不知不觉,时光飞逝,跟曾老师学习单细胞已经有一段时间,在学习使用软件进行单细胞数据分析时,发现通过对比seurat学习,学习scanpy会比较丝滑,总结了如下的10个实用小技巧。
我们通过加载各自的内置数据集来进行技巧演示:
加载实例数据
seurat:
library(Seurat)
#加载实例数据
data('pbmc_small')
#查看Seurat对象
print(pbmc_small)
结果:
An object of class Seurat
230 features across 80 samples within 1 assay
Active assay: RNA (230 features, 20 variable features)
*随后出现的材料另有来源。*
-- ==== Sys2Proof/Laws/Memory.lean ====
section
/-! SUPPORT. Memory: every operation keeps the canonical form; a read after a write gives what was written and every other byte is
as before; moving writes from the coherence order into memory changes no byte. -/

namespace Sys2Proof.Machine
open Host

/-! ### The canonical form -/

theorem Memory.wf_iff (m : List Cell) : Memory.wf m = true ↔ (∀ e ∈ m, e.2 ≠ memDefault) ∧ m.Pairwise fun a b => a.1 < b.1 := by
  induction m with
  | nil => simp [Memory.wf]
  | cons e m ih =>
    cases m with
    | nil => simp [Memory.wf]
    | cons f r =>
      have hd : Memory.wf (e :: f :: r) = (e.2 != memDefault && decide (e.1 < f.1) && Memory.wf (f :: r)) := rfl
      rw [hd, Bool.and_eq_true, Bool.and_eq_true, ih, List.pairwise_cons (a := e)]
      simp only [bne_iff_ne, ne_eq, decide_eq_true_eq, List.mem_cons, forall_eq_or_imp]
      constructor
      · rintro ⟨⟨h1, h2⟩, h3, h4⟩
        exact ⟨⟨h1, h3⟩, ⟨h2, fun x hx => h2.trans ((List.pairwise_cons.mp h4).1 x hx)⟩, h4⟩
      · rintro ⟨⟨h1, h3⟩, ⟨h2, -⟩, h4⟩
        exact ⟨⟨h1, h2⟩, h3, h4⟩

theorem alDel_sublist {α : Type} (m : List (Nat × α)) (k : Nat) : (alDel m k).Sublist m := List.filter_sublist

theorem alSet_mem {α : Type} {m : List (Nat × α)} {k : Nat} {v : α} {e : Nat × α} (h : e ∈ alSet m k v) : e = (k, v) ∨ e ∈ m := by
  induction m with
  | nil => exact .inl (by simpa [alSet] using h)
  | cons x m ih =>
    unfold alSet at h
    split at h
    · simpa using h
    · split at h
      · rcases List.mem_cons.mp h with h | h
        · exact .inl h
        · exact .inr (by simp [h])
      · rcases List.mem_cons.mp h with h | h
        · exact .inr (by simp [h])
        · rcases ih h with h | h
          · exact .inl h
          · exact .inr (by simp [h])

theorem alSet_pairwise {α : Type} {m : List (Nat × α)} (h : m.Pairwise fun a b => a.1 < b.1) (k : Nat) (v : α) :
    (alSet m k v).Pairwise fun a b => a.1 < b.1 := by
  induction m with
  | nil => simp [alSet]
  | cons x m ih =>
    obtain ⟨h1, h2⟩ := List.pairwise_cons.mp h
    unfold alSet
    split
    · rename_i hk
      refine List.pairwise_cons.mpr ⟨fun y hy => ?_, h⟩
      rcases List.mem_cons.mp hy with rfl | hy
      · exact hk
      · exact hk.trans (h1 y hy)
    · split
      · rename_i hk
        exact List.pairwise_cons.mpr ⟨fun y hy => by have := h1 y hy; simp only; omega, h2⟩
      · rename_i hk hk'
        refine List.pairwise_cons.mpr ⟨fun y hy => ?_, ih h2⟩
        rcases alSet_mem hy with rfl | hy
        · simp only; omega
        · exact h1 y hy

/-- Writing one byte keeps the canonical form. -/
theorem memSet_wf {m : List Cell} (h : Memory.wf m = true) (a : Nat) (v : Byte) : Memory.wf (memSet m a v) = true := by
  rw [Memory.wf_iff] at h ⊢
  unfold memSet
  split
  · exact ⟨fun e he => h.1 e ((alDel_sublist m a).subset he), h.2.sublist (alDel_sublist m a)⟩
  · rename_i hv
    exact ⟨fun e he => by rcases alSet_mem he with rfl | he; exacts [hv, h.1 e he], alSet_pairwise h.2 a v⟩

/-- Writing bytes keeps the canonical form. -/
theorem memPut_wf {m : List Cell} (h : Memory.wf m = true) (a : Nat) (bs : List Byte) : Memory.wf (memPut m a bs) = true := by
  induction bs generalizing m a with
  | nil => exact h
  | cons b bs ih => exact ih (memSet_wf h a b) (a + 1)

/-! ### Read after write -/

theorem alGet_alDel {α : Type} (m : List (Nat × α)) (k j : Nat) : alGet (alDel m k) j = if j = k then none else alGet m j := by
  induction m with
  | nil => simp [alDel, alGet]
  | cons e m ih =>
    unfold alDel at ih ⊢
    by_cases he : e.1 = k
    · rw [List.filter_cons_of_neg (by simp [he]), ih, alGet_cons]
      by_cases hj : j = k
      · simp [hj]
      · rw [if_neg hj, if_neg hj, if_neg (by omega)]
    · rw [List.filter_cons_of_pos (by simpa using he), alGet_cons, alGet_cons, ih]
      by_cases hj : e.1 = j
      · rw [if_pos hj, if_pos hj, if_neg (by omega)]
      · rw [if_neg hj, if_neg hj]

theorem memGet_memSet (m : List Cell) (a j : Nat) (v : Byte) : memGet (memSet m a v) j = if j = a then v else memGet m j := by
  unfold memGet memSet
  by_cases hv : v = memDefault
  · rw [if_pos hv, alGet_alDel]
    split
    · simp [hv]
    · rfl
  · rw [if_neg hv, alGet_alSet]
    split <;> rfl

/-- A read of memory after a write: the bytes written, and every other byte as before. -/
theorem memGet_memPut (m : List Cell) (a j : Nat) (bs : List Byte) :
    memGet (memPut m a bs) j = if a ≤ j ∧ j < a + bs.length then bs.getD (j - a) 0 else memGet m j := by
  induction bs generalizing m a with
  | nil => simp [memPut]
  | cons b bs ih =>
    rw [memPut, ih, memGet_memSet]
    simp only [List.length_cons]
    by_cases h1 : j = a
    · subst h1
      simp
    · by_cases h2 : a + 1 ≤ j ∧ j < a + 1 + bs.length
      · have : j - a = (j - (a + 1)) + 1 := by omega
        rw [if_pos h2, if_pos (by omega), this, List.getD_cons_succ]
      · rw [if_neg h2, if_neg h1, if_neg (by omega)]

/-! ### The coherence order -/

/-- Settling writes touches memory, its poison and keys, and the writes on their way alone. -/
theorem State.retireGo_eq (n : Nat) (s : State) : ∃ m w p c, State.retireGo n s = { s with mem := m, writes := w, poison := p, crypt := c } := by
  induction n generalizing s with
  | zero => exact ⟨s.mem, s.writes, s.poison, s.crypt, by cases s; rfl⟩
  | succ n ih =>
    unfold State.retireGo
    split
    · split
      · obtain ⟨m, w, p, c, h⟩ := ih { s.settle _ with writes := _ }
        exact ⟨m, w, p, c, h⟩
      · exact ⟨s.mem, s.writes, s.poison, s.crypt, by cases s; rfl⟩
    · exact ⟨s.mem, s.writes, s.poison, s.crypt, by cases s; rfl⟩

theorem State.retire_eq (s : State) : ∃ m w p c, s.retire = { s with mem := m, writes := w, poison := p, crypt := c } := State.retireGo_eq _ s

/-- A write touches memory, its poison and keys, the writes on their way, the record of writes and the next name alone. -/
theorem State.append_eq (s : State) (loc : Nat) (data : List Byte) (bad : Bool) (vis : List ScopeUnit) (op : Option Nat := none)
    (key : Option (List Byte) := none) :
    ∃ m w p h c, (s.append loc data bad vis op key).1 = { s with mem := m, writes := w, poison := p, wrote := h, crypt := c, nextId := s.nextId + 1 } := by
  obtain ⟨m, w, p, c, h⟩ := State.retire_eq { s with writes := s.writes ++ [⟨s.nextId, loc, data, bad, vis, op, key⟩], nextId := s.nextId + 1,
                                                     wrote := s.wrote ++ [s.history loc data bad] }
  exact ⟨m, w, p, _, c, h⟩

theorem State.retireGo_wf (n : Nat) (s : State) (h : Memory.wf s.mem = true) : Memory.wf (State.retireGo n s).mem = true := by
  induction n generalizing s with
  | zero => exact h
  | succ n ih =>
    unfold State.retireGo
    split
    · split
      · exact ih _ (memPut_wf h _ _)
      · exact h
    · exact h

theorem State.retire_wf {s : State} (h : Memory.wf s.mem = true) : Memory.wf s.retire.mem = true := State.retireGo_wf _ s h

theorem State.append_wf {s : State} (h : Memory.wf s.mem = true) (loc : Nat) (data : List Byte) (bad : Bool) (vis : List ScopeUnit) (op : Option Nat)
    (key : Option (List Byte)) : Memory.wf (s.append loc data bad vis op key).1.mem = true := State.retire_wf (s := { s with writes := _, nextId := _, wrote := _ }) h

theorem State.spread_wf {s : State} (h : Memory.wf s.mem = true) (wid : Nat) (u : ScopeUnit) : Memory.wf (s.spread wid u).mem = true :=
  State.retire_wf (s := { s with writes := _ }) h

theorem State.poke_wf {s : State} (h : Memory.wf s.mem = true) (loc : Nat) (data : List Byte) : Memory.wf (s.poke loc data).mem = true :=
  State.append_wf h _ _ _ _ _ _

/-- The memory of the machine after reset is in canonical form. -/
theorem State.reset_wf : Memory.wf State.reset.mem = true := rfl

/-! ### The byte at the end of the coherence order -/

theorem PWrite.byteAt_some (w : PWrite) (a : Nat) : w.byteAt a = if w.loc ≤ a ∧ a < w.loc + w.data.length then some (w.data.getD (a - w.loc) 0) else none := by
  unfold PWrite.byteAt
  split
  · rename_i h
    rw [List.getElem?_eq_getElem (by omega), List.getD_eq_getElem _ _ (by omega)]
  · rfl

theorem PWrite.byteAt_isSome (w : PWrite) (a : Nat) : (w.byteAt a).isSome = decide (w.loc ≤ a ∧ a < w.loc + w.data.length) := by
  rw [PWrite.byteAt_some]
  split <;> simp_all

/-- Keys of locations after some of them have been written under a key, or under none. -/
theorem alGet_keys (m : List (Nat × List Byte)) (locs : List Nat) (k : Option (List Byte)) (a : Nat) :
    alGet (match k with
      | some k => m.filter (fun e => e.1 ∉ locs) ++ locs.map fun a => (a, k)
      | none => m.filter fun e => e.1 ∉ locs) a = if a ∈ locs then k else alGet m a := by
  have hf : ∀ m : List (Nat × List Byte), (m.filter fun e => decide (e.1 ∉ locs)).find? (fun e => e.1 == a) =
      if a ∈ locs then none else m.find? fun e => e.1 == a := by
    intro m
    induction m with
    | nil => simp
    | cons e m ih =>
      by_cases he : e.1 = a
      · by_cases hl : a ∈ locs
        · rw [List.filter_cons_of_neg (by simpa [he] using hl), ih]; simp [hl]
        · rw [List.filter_cons_of_pos (by simpa [he] using hl)]; simp [hl, he]
      · have hb : (e.1 == a) = false := by simpa using he
        by_cases hl : e.1 ∈ locs
        · rw [List.filter_cons_of_neg (by simpa using hl), ih, List.find?_cons]; simp [hb]
        · rw [List.filter_cons_of_pos (by simpa using hl), List.find?_cons, List.find?_cons, ih]; simp [hb]
  cases k with
  | none =>
    unfold alGet
    dsimp only
    rw [hf]
    split <;> rfl
  | some k =>
    unfold alGet
    dsimp only
    rw [List.find?_append, hf]
    by_cases hl : a ∈ locs
    · rw [if_pos hl, if_pos hl, Option.none_or]
      have : (locs.map fun a => (a, k)).find? (fun e => e.1 == a) = some (a, k) := by
        clear hf
        induction locs with
        | nil => simp at hl
        | cons l ls ih =>
          by_cases h : l = a
          · simp [h]
          · have h1 : (l == a) = false := by simpa using h
            have h2 : a ∈ ls := by simpa [Ne.symm h] using hl
            simp [h1, ih h2]
      rw [this]; rfl
    · rw [if_neg hl, if_neg hl]
      have : (locs.map fun a => (a, k)).find? (fun e => e.1 == a) = none := by
        rw [List.find?_eq_none]
        intro x hx hq
        obtain ⟨l, hl', rfl⟩ := List.mem_map.mp hx
        exact hl (by simpa using (show l = a by simpa using hq) ▸ hl')
      rw [this, Option.or_none]

/-- Settling the first write of the coherence order changes no byte. -/
theorem State.settle_byteAt (s : State) (w : PWrite) (ws : List PWrite) (h : s.writes = w :: ws) (a : Nat) :
    State.byteAt { s.settle w with writes := ws } a = s.byteAt a := by
  unfold State.byteAt State.keyLast State.lastOf
  rw [h, List.reverse_cons, List.find?_append]
  dsimp only
  cases hf : ws.reverse.find? fun w => (w.byteAt a).isSome with
  | some x => rfl
  | none =>
    simp only [Option.none_or, List.find?_cons, List.find?_nil, PWrite.byteAt_isSome]
    have hmem : (a ∈ (List.range w.data.length).map (w.loc + ·)) ↔ (w.loc ≤ a ∧ a < w.loc + w.data.length) := by
      simp only [List.mem_map, List.mem_range]
      constructor
      · rintro ⟨i, hi, rfl⟩; omega
      · rintro ⟨h1, h2⟩; exact ⟨a - w.loc, by omega, by omega⟩
    have hkey : alGet (State.settle s w).crypt a = if w.loc ≤ a ∧ a < w.loc + w.data.length then w.key else alGet s.crypt a := by
      refine (alGet_keys s.crypt ((List.range w.data.length).map (w.loc + ·)) w.key a).trans ?_
      simp only [hmem]
    rw [hkey]
    by_cases hin : w.loc ≤ a ∧ a < w.loc + w.data.length
    · simp only [hin, and_self, decide_true, if_true]
      unfold State.byteFrom State.settle
      simp only [memGet_memPut, hin, and_self, if_true, PWrite.byteAt_some, Option.getD_some]
      cases hw : w.poison
      · have : ¬ a ∈ s.poison.filter (fun x => decide (x ∉ (List.range w.data.length).map (w.loc + ·))) := by
          simp only [List.mem_filter, decide_eq_true_eq, not_and, not_not]
          intro _; exact hmem.mpr hin
        simp only [Bool.false_eq_true, if_false]
        rw [decide_eq_false this]
      · have : a ∈ s.poison ++ ((List.range w.data.length).map (w.loc + ·)).filter (fun x => decide (x ∉ s.poison)) := by
          by_cases hp : a ∈ s.poison
          · simp [hp]
          · exact List.mem_append_right _ (List.mem_filter.mpr ⟨hmem.mpr hin, by simpa using hp⟩)
        simp only [if_true]
        rw [decide_eq_true this]
    · simp only [hin, decide_false, if_false]
      unfold State.byteFrom State.settle
      simp only [memGet_memPut, hin, if_false]
      have : (a ∈ (if w.poison = true then s.poison ++ ((List.range w.data.length).map (w.loc + ·)).filter (fun x => decide (x ∉ s.poison))
          else s.poison.filter (fun x => decide (x ∉ (List.range w.data.length).map (w.loc + ·))))) ↔ a ∈ s.poison := by
        split
        · simp only [List.mem_append, List.mem_filter, hmem]; tauto
        · simp only [List.mem_filter, decide_eq_true_eq, hmem]; tauto
      simp only [this]

theorem State.retireGo_byteAt (n : Nat) (s : State) (a : Nat) : (State.retireGo n s).byteAt a = s.byteAt a := by
  induction n generalizing s with
  | zero => rfl
  | succ n ih =>
    unfold State.retireGo
    split
    · rename_i w ws h
      split
      · rw [ih, State.settle_byteAt s w ws h a]
      · rfl
    · rfl

/-- Moving writes into memory changes no byte. -/
theorem State.retire_byteAt (s : State) (a : Nat) : s.retire.byteAt a = s.byteAt a := State.retireGo_byteAt _ s a

/-- A WRITE AT THE END OF THE COHERENCE ORDER: its bytes read as written, with its poison, under its key, and every other byte as before. -/
theorem State.append_byteAt (s : State) (loc : Nat) (data : List Byte) (bad : Bool) (vis : List ScopeUnit) (op : Option Nat) (key : Option (List Byte)) (a : Nat) :
    (s.append loc data bad vis op key).1.byteAt a =
      if loc ≤ a ∧ a < loc + data.length then (data.getD (a - loc) 0, bad, key) else s.byteAt a := by
  unfold State.append
  dsimp only
  rw [State.retire_byteAt]
  unfold State.byteAt State.keyLast State.lastOf
  dsimp only
  rw [List.reverse_append, List.reverse_singleton, List.singleton_append, List.find?_cons]
  rw [PWrite.byteAt_isSome]
  by_cases h : loc ≤ a ∧ a < loc + data.length
  · simp only [h, and_self, decide_true, if_true]
    unfold State.byteFrom
    simp only [PWrite.byteAt_some, h, and_self, if_true, Option.getD_some]
  · simp only [h, decide_false, if_false]
    rfl

theorem State.poke_byteAt (s : State) (loc : Nat) (data : List Byte) (a : Nat) :
    (s.poke loc data).byteAt a = if loc ≤ a ∧ a < loc + data.length then (data.getD (a - loc) 0, false, none) else s.byteAt a :=
  State.append_byteAt _ _ _ _ _ _ _ _

/-- A write becoming visible to one more scope changes no byte at the end of the coherence order. -/
theorem State.spread_byteAt (s : State) (wid : Nat) (u : ScopeUnit) (a : Nat) : (s.spread wid u).byteAt a = s.byteAt a := by
  unfold State.spread
  rw [State.retire_byteAt]
  unfold State.byteAt State.keyLast State.lastOf
  dsimp only
  set f : PWrite → PWrite := fun w => if w.wid = wid ∧ u ∉ w.vis then { w with vis := u :: w.vis } else w with hf
  have hb : ∀ w, (f w).byteAt a = w.byteAt a ∧ (f w).poison = w.poison ∧ (f w).wid = w.wid ∧ (f w).key = w.key := fun w => by
    rw [hf]; dsimp only; split <;> exact ⟨rfl, rfl, rfl, rfl⟩
  have : ((s.writes.map f).reverse.find? fun w => (w.byteAt a).isSome) = (s.writes.reverse.find? fun w => (w.byteAt a).isSome).map f := by
    rw [← List.map_reverse]
    induction s.writes.reverse with
    | nil => rfl
    | cons w ws ih => simp only [List.map_cons, List.find?_cons, (hb w).1]; split <;> simp_all
  rw [this]
  cases s.writes.reverse.find? fun w => (w.byteAt a).isSome with
  | none => rfl
  | some w => simp [State.byteFrom, (hb w).1, (hb w).2.1, (hb w).2.2.2]

end Sys2Proof.Machine
end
3 layers present: counts, data, scale.data
2 dimensional reductions calculated: pca, tsne
注意:使用的是seurat V5版本,但是发现读取内置的数据集的seurat对象的RNA不是一个Formal class 'Assay5' ;一般的,使用seurat V5版本创建的seurat对象的RNA是一个Formal class 'Assay5' 。
scanpy:
import scanpy as sc
#加载实例数据
adata=sc.datasets.pbmc68k_reduced()
#查看scanpy对象
print(adata)
结果:
AnnData object with n_obs × n_vars = 700 × 765
obs: 'bulk_labels', 'n_genes', 'percent_mito', 'n_counts', 'S_score', 'G2M_score', 'phase', 'louvain'
var: 'n_counts', 'means', 'dispersions', 'dispersions_norm', 'highly_variable'
uns: 'bulk_labels_colors', 'louvain', 'louvain_colors', 'neighbors', 'pca', 'rank_genes_groups'
obsm: 'X_pca', 'X_umap'
varm: 'PCs'
obsp: 'distances', 'connectivities'
1.查看barcodes的名称
seurat:
print(colnames(pbmc_small))
结果:
[1] "ATGCCAGAACGACT" "CATGGCCTGTGCAT" "GAACCTGATGAACC" "TGACTGGATTCTCA" "AGTCAGACTGCACA"
[6] "TCTGATACACGTGT" "TGGTATCTAAACAG" "GCAGCTCTGTTTCT" "GATATAACACGCAT" "AATGTTGACAGTCA"
[11] "AGGTCATGAGTGTC" "AGAGATGATCTCGC" "GGGTAACTCTAGTG" "CATGAGACACGGGA" "TACGCCACTCCGAA"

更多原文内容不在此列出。